## Material provided
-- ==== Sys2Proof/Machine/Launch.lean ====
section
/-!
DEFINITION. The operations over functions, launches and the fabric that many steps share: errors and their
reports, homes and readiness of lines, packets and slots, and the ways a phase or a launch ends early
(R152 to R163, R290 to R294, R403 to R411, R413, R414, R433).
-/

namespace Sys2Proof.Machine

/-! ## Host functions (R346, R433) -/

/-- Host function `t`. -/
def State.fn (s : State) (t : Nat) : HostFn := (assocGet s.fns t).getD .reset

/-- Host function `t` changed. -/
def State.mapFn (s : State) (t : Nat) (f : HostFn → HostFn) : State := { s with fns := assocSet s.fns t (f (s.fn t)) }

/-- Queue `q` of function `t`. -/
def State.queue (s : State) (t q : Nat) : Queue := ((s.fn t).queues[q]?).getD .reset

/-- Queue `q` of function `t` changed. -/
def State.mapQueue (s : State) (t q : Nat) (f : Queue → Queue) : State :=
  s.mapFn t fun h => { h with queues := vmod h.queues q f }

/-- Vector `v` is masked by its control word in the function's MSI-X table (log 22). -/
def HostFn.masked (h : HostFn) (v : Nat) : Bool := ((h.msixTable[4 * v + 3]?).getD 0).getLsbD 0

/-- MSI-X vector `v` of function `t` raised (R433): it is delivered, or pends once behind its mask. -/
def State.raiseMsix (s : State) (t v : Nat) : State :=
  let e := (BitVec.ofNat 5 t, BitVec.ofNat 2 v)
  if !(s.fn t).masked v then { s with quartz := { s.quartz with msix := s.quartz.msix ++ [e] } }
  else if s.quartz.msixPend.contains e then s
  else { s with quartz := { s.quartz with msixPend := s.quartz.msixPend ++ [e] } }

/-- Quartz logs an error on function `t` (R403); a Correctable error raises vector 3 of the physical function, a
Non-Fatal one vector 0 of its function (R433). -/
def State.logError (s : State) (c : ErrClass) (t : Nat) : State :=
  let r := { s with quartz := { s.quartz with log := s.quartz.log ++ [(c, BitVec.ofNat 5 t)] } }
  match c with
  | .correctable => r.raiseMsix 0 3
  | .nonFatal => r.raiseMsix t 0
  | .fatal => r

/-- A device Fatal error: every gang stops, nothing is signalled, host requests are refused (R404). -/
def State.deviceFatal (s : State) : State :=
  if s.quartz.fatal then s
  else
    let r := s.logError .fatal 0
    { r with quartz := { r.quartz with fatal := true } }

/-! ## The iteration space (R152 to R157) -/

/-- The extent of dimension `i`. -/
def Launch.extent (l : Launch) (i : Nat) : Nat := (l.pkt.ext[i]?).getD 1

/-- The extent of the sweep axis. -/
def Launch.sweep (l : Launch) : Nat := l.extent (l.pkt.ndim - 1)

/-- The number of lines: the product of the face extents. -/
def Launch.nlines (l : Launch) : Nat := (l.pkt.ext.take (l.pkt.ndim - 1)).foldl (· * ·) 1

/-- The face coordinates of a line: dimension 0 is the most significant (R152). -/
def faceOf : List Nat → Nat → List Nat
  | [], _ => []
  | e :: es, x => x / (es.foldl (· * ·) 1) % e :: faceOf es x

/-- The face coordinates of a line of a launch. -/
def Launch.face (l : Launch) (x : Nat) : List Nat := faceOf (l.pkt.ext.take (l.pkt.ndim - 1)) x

* * *

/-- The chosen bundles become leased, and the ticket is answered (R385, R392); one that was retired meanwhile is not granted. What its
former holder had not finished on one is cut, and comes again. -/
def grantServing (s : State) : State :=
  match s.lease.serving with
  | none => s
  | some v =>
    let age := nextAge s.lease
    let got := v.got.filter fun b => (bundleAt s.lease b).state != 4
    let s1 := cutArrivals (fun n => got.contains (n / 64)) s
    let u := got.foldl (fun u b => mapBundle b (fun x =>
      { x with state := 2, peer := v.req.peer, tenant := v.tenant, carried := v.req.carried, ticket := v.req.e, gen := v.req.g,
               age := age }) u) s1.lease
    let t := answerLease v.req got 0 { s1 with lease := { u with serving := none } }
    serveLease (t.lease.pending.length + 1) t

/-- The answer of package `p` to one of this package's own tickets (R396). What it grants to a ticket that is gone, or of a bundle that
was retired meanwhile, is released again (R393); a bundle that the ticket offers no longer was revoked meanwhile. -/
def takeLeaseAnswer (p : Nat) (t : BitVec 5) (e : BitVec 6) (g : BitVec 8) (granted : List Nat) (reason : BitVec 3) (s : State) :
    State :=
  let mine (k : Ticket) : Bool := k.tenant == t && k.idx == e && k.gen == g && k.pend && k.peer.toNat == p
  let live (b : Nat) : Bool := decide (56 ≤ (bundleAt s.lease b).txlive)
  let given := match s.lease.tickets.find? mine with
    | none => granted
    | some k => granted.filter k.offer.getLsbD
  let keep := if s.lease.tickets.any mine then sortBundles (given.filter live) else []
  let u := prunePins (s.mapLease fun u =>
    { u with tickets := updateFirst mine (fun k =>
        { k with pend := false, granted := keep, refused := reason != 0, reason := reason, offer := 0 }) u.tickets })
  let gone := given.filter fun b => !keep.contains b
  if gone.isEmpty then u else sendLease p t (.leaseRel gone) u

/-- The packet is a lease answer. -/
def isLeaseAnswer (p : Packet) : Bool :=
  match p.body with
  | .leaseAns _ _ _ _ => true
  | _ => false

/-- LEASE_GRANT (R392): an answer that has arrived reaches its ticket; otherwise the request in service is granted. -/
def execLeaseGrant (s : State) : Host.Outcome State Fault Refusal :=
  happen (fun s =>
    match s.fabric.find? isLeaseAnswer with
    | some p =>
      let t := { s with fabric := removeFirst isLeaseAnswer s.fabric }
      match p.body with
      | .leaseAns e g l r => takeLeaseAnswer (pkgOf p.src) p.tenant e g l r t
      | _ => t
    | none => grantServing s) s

---

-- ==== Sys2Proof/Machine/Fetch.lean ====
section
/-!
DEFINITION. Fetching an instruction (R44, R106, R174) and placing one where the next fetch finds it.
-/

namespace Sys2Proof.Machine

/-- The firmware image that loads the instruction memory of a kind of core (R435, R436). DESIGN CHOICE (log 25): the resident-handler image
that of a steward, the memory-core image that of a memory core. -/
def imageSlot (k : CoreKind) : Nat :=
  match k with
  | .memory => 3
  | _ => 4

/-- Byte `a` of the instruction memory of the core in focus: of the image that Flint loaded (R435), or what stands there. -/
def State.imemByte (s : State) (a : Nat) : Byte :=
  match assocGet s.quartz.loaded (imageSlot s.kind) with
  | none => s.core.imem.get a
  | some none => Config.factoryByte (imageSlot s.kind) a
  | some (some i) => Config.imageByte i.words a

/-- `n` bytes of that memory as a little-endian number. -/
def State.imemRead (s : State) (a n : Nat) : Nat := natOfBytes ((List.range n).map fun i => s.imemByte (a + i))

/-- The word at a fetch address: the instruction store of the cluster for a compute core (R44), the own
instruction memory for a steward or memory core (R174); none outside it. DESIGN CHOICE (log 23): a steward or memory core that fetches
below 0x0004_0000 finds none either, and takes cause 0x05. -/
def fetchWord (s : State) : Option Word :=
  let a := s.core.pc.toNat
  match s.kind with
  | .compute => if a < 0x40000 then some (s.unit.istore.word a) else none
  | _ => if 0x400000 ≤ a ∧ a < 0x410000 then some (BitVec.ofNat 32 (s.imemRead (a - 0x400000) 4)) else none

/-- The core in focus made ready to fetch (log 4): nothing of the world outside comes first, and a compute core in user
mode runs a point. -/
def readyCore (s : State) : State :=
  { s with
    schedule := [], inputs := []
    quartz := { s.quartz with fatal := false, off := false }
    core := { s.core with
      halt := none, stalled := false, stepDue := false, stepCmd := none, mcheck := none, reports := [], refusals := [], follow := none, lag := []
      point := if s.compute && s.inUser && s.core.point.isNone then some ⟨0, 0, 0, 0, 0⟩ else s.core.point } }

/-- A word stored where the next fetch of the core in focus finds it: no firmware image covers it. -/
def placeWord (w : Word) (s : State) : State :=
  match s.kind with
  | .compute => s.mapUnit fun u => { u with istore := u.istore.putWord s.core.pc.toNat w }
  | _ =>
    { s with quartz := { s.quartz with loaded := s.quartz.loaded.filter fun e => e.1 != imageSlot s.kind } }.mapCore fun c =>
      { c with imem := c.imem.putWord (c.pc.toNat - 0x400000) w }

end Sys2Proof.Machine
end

## What to produce
Lines with "false" in the records above: copy every one of them.

## Your response
        { k with pend := false, granted := keep, refused := reason != 0, reason := reason, offer := 0 }) u.tickets })
  | _ => false
    quartz := { s.quartz with fatal := false, off := false }
      halt := none, stalled := false, stepDue := false, stepCmd := none, mcheck := none, reports := [], refusals := [], follow := none, lag := []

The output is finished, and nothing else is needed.